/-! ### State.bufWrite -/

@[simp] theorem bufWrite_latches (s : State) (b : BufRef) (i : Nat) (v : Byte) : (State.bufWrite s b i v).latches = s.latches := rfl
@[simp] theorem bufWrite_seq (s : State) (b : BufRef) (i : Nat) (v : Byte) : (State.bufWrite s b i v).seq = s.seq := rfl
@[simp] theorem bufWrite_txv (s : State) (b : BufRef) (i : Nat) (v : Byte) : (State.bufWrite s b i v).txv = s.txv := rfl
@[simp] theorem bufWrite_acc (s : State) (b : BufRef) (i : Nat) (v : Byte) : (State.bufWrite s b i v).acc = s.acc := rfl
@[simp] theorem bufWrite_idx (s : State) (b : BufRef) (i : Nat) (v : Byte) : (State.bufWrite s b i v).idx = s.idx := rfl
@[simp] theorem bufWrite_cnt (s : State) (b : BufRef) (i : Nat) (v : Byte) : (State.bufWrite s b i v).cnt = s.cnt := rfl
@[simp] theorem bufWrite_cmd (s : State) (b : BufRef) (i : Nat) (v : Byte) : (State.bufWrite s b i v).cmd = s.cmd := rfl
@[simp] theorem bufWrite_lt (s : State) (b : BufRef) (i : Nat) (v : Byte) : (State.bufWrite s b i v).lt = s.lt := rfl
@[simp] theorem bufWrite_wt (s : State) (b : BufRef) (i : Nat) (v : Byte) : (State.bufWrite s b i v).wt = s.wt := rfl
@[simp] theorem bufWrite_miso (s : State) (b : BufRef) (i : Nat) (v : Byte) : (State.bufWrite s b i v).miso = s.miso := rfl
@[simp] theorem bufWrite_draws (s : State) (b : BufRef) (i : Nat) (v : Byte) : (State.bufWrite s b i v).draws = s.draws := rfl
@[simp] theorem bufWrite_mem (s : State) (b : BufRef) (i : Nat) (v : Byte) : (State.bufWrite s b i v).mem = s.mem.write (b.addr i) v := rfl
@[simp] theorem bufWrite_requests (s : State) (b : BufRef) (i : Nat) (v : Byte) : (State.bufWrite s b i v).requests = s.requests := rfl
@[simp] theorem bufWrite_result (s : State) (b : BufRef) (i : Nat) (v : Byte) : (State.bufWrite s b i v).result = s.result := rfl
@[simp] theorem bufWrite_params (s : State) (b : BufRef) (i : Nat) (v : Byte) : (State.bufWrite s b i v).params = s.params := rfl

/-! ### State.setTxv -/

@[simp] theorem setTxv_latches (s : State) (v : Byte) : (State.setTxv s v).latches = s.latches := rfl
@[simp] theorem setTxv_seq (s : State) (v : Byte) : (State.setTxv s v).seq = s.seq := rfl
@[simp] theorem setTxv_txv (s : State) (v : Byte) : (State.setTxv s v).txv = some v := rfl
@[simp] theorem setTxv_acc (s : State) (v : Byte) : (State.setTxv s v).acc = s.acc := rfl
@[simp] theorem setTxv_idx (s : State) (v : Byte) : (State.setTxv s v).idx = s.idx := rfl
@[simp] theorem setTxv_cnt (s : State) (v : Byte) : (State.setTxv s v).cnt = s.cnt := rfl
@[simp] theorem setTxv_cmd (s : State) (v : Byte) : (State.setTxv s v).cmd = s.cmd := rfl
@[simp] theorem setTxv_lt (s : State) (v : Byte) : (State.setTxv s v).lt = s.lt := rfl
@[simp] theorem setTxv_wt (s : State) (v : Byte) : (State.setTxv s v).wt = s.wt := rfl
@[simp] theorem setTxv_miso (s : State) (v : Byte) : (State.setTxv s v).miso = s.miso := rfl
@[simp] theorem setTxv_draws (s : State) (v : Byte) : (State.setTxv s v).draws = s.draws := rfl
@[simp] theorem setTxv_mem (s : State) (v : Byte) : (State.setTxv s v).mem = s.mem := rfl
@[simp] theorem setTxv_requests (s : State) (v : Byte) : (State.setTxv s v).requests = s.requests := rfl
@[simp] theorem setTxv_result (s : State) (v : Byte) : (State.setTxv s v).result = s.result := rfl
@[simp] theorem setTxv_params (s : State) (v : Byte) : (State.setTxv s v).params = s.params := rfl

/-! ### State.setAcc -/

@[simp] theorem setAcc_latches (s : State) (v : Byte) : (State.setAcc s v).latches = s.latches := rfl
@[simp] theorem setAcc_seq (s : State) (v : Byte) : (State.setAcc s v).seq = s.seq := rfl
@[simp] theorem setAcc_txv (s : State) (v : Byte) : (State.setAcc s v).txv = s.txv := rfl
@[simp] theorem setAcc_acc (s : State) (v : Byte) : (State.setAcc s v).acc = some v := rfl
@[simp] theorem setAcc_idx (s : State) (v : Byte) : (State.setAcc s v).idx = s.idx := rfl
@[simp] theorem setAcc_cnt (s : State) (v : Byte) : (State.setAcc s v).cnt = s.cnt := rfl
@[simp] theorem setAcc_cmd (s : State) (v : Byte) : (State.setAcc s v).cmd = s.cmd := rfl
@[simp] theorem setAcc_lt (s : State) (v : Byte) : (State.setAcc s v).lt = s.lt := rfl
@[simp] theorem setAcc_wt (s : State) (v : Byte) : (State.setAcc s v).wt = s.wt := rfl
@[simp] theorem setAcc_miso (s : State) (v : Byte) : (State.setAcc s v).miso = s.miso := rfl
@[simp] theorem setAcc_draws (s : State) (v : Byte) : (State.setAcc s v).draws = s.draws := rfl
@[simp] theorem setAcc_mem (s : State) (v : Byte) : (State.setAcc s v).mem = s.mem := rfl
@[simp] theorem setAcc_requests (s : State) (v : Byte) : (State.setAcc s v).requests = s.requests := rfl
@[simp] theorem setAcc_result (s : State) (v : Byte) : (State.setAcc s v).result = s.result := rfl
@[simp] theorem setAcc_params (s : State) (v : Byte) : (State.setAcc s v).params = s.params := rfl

* Task goal
If a line of the entries holds the word "latches", copy it out.

* Reply to the task
@[simp] theorem bufWrite_latches (s : State) (b : BufRef) (i : Nat) (v : Byte) : (State.bufWrite s b i v).latches = s.latches := rfl
@[simp] theorem setTxv_latches (s : State) (v : Byte) : (State.setTxv s v).latches = s.latches := rfl
@[simp] theorem setAcc_latches (s : State) (v : Byte) : (State.setAcc s v).latches = s.latches := rfl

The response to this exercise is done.